Note

Go to the end to download the full example code

Algorithms - A real world example: QRS-Detection#

In this example we will implement a custom algorithm and discuss, when you might want to use an algorithm class over just pipelines.

Specifically we will implement a simple algorithm, designed to identify individual QRS complexes from a continuous ECG signal. If you have no idea what this all means, don’t worry about it. Simply we want to find peaks in a continuous signal that has some artifacts.

Warning

The algorithm we design is not a good algorithms! There are way better and properly evaluated algorithms to do this job! Don’t use this algorithms for anything :)

When should you use custom algorithms?#

Algorithms are a completely optional feature of tpcp and in many cases not required. However, algorithm subclasses provide a structured way to implement new algorithms when you don’t have any better structure to follow. Further they allow the setting of nested parameters (e.g. when used as parameters to pipelines) and can benefit from other tooling in tpcp (e.g. cloning). For more general information have a look at the general documentation page The fundamental components: Datasets, Algorithms, and Pipelines.

Implementing QRS-Detection#

In general our QRS-Detection will have two steps:

High-pass filter the data to remove baseline drift.
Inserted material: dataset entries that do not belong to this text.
-- ==== Sys2Proof/Laws/Prog.lean ====
section
/-!
SUPPORT. Laws of programs: how each form runs, and the induction that carries a fact about every action to every program.
-/
set_option Elab.async false
namespace Sys2Proof.Machine

@[simp] theorem run_skip (s : State) : run .skip s = s := rfl
@[simp] theorem run_act (a : Act) (s : State) : run (.act a) s = apply a s := rfl
@[simp] theorem run_seq (p q : Prog) (s : State) : run (.seq p q) s = run q (run p s) := rfl
@[simp] theorem run_read (k : State → Prog) (s : State) : run (.read k) s = run (k s) s := rfl
@[simp] theorem run_block_nil (s : State) : run (block []) s = s := rfl
@[simp] theorem run_block_cons (p : Prog) (t : List Prog) (s : State) : run (block (p :: t)) s = run (block t) (run p s) := rfl
@[simp] theorem run_when (c : Bool) (p : Prog) (s : State) : run (when c p) s = if c then run p s else s := by
  cases c <;> rfl
@[simp] theorem run_ite (c : Prop) [Decidable c] (p q : Prog) (s : State) :
    run (if c then p else q) s = if c then run p s else run q s := by split <;> rfl
@[simp] theorem run_each_nil {α : Type} (f : α → Prog) (s : State) : run (each [] f) s = s := rfl
@[simp] theorem run_each_cons {α : Type} (x : α) (l : List α) (f : α → Prog) (s : State) :
    run (each (x :: l) f) s = run (each l f) (run (f x) s) := rfl
@[simp] theorem run_ifSome_some {α : Type} (x : α) (f : α → Prog) (s : State) : run (ifSome (some x) f) s = run (f x) s := rfl
@[simp] theorem run_ifSome_none {α : Type} (f : α → Prog) (s : State) : run (ifSome none f) s = s := rfl

@[simp] theorem run_setReg (off : Nat) (w : Word) (s : State) : run (setReg off w) s = apply (.reg off w) s := rfl
@[simp] theorem run_setF (F : Field) (v : Nat) (s : State) :
    run (setF F v) s = apply (.reg F.off (putBits (s.reg F.off) F.hi F.lo v)) s := rfl
@[simp] theorem run_emit (src kind cls detail w1 : Nat) (s : State) :
    run (emit src kind cls detail w1) s = apply (.emit ⟨src, kind, cls, detail, w1⟩) s := rfl
@[simp] theorem run_send (o : Out) (s : State) : run (send o) s = apply (.out o) s := rfl
@[simp] theorem run_updPort (p : Nat) (g : PortX → PortX) (s : State) :
    run (updPort p g) s = apply (.port p (g (s.port p))) s := rfl
@[simp] theorem run_updHead (h : Nat) (g : HeadX → HeadX) (s : State) :
    run (updHead h g) s = apply (.head h (g (s.head h))) s := rfl
@[simp] theorem run_updPower (g : PowerX → PowerX) (s : State) : run (updPower g) s = apply (.power (g s.power)) s := rfl
@[simp] theorem run_updFault (g : FaultX → FaultX) (s : State) : run (updFault g) s = apply (.fault (g s.fault)) s := rfl
@[simp] theorem run_updClock (g : ClockX → ClockX) (s : State) : run (updClock g) s = apply (.clock (g s.clock)) s := rfl
@[simp] theorem run_updTb (g : TbX → TbX) (s : State) : run (updTb g) s = apply (.tb (g s.tb)) s := rfl
@[simp] theorem run_updMld (g : MldX → MldX) (s : State) : run (updMld g) s = apply (.mld (g s.mld)) s := rfl
@[simp] theorem run_updCal (g : CalX → CalX) (s : State) : run (updCal g) s = apply (.cal (g s.cal)) s := rfl
@[simp] theorem run_updDiag (g : DiagX → DiagX) (s : State) : run (updDiag g) s = apply (.diag (g s.diag)) s := rfl
@[simp] theorem run_updFlash (g : FlashX → FlashX) (s : State) : run (updFlash g) s = apply (.fport (g s.fport)) s := rfl
@[simp] theorem run_updFur (g : FurX → FurX) (s : State) : run (updFur g) s = apply (.fur (g s.fur)) s := rfl
@[simp] theorem run_updChan (c : Nat) (g : ChanX → ChanX) (s : State) :
    run (updChan c g) s = apply (.chan c (g (s.chans.getD c {}))) s := rfl

/-! Every action of a program meets a condition. -/

variable {C : Act → Prop}

@[simp] theorem all_skip : Prog.All C .skip ↔ True := Iff.rfl
@[simp] theorem all_act (a : Act) : Prog.All C (.act a) ↔ C a := Iff.rfl
@[simp] theorem all_seq (p q : Prog) : Prog.All C (.seq p q) ↔ Prog.All C p ∧ Prog.All C q := Iff.rfl
@[simp] theorem all_read (k : State → Prog) : Prog.All C (.read k) ↔ ∀ s, Prog.All C (k s) := Iff.rfl
@[simp] theorem all_block (l : List Prog) : Prog.All C (block l) ↔ ∀ p ∈ l, Prog.All C p := by
  induction l with
  | nil => simp [block]
  | cons p t ih => simp [block, ih]
@[simp] theorem all_when (c : Bool) (p : Prog) : Prog.All C (when c p) ↔ (c = true → Prog.All C p) := by
  cases c <;> simp [when]
@[simp] theorem all_ite (c : Prop) [Decidable c] (p q : Prog) :
    Prog.All C (if c then p else q) ↔ (c → Prog.All C p) ∧ (¬ c → Prog.All C q) := by
  split <;> simp [*]
@[simp] theorem all_each {α : Type} (l : List α) (f : α → Prog) : Prog.All C (each l f) ↔ ∀ x ∈ l, Prog.All C (f x) := by
  simp [each]
@[simp] theorem all_ifSome {α : Type} (o : Option α) (f : α → Prog) :
    Prog.All C (ifSome o f) ↔ ∀ x, o = some x → Prog.All C (f x) := by
  cases o <;> simp [ifSome]
@[simp] theorem all_setReg (off : Nat) (w : Word) : Prog.All C (setReg off w) ↔ C (.reg off w) := Iff.rfl
@[simp] theorem all_emit (src kind cls detail w1 : Nat) :
    Prog.All C (emit src kind cls detail w1) ↔ C (.emit ⟨src, kind, cls, detail, w1⟩) := Iff.rfl
@[simp] theorem all_send (o : Out) : Prog.All C (send o) ↔ C (.out o) := Iff.rfl

/-- A program whose actions all meet a condition holds, when it is run, whatever every such action keeps. -/
theorem run_keeps {P : State → Prop} (hC : ∀ a s, C a → P s → P (apply a s)) (p : Prog) (hp : Prog.All C p) (s : State) (hs : P s) :
    P (run p s) := by
  induction p generalizing s with
  | skip => exact hs
  | act a => exact hC a s hp hs
  | seq p q ihp ihq => exact ihq hp.2 _ (ihp hp.1 _ hs)
  | read k ih => exact ih s (hp s) s hs

/-- What every action keeps, every program keeps. -/
theorem run_always {P : State → Prop} (h : ∀ a s, P s → P (apply a s)) (p : Prog) (s : State) (hs : P s) : P (run p s) := by
  induction p generalizing s with
  | skip => exact hs
  | act a => exact h a s hs
  | seq p q ihp ihq => exact ihq _ (ihp _ hs)
  | read k ih => exact ih s s hs

/-- A part of the state that no action of a program touches is as before. -/
theorem run_frame {α : Type} (f : State → α) (hC : ∀ a s, C a → f (apply a s) = f s) (p : Prog) (hp : Prog.All C p) (s : State) :
    f (run p s) = f s :=
  run_keeps (P := fun t => f t = f s) (fun a t ha ht => (hC a t ha).trans ht) p hp s rfl

/-- No command touches the queue or the time. -/
@[simp] theorem run_pending (p : Prog) (s : State) : (run p s).pending = s.pending :=
  run_always (P := fun t => t.pending = s.pending) (fun a t h => by simpa using h) p s rfl
@[simp] theorem run_now (p : Prog) (s : State) : (run p s).now = s.now :=
  run_always (P := fun t => t.now = s.now) (fun a t h => by simpa using h) p s rfl

end Sys2Proof.Machine
end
We will use a Butterworth filter for that.
Apply a peak finding strategy to find the (hopefully dominant) R-peaks. We will use find_peaks with a couple of parameters for that.

As all algorithms, our algorithm needs to inherit from tpcp.Algorithm and implement an action method. In our case we will call the action method detect, as it makes sense based on what the algorithm does. This detect method will first do the filtering and then the peak search, which we will split into two methods to keep things easier to understand.

If you just want the final implementation, without all the explanation, check The final QRS detection algorithms.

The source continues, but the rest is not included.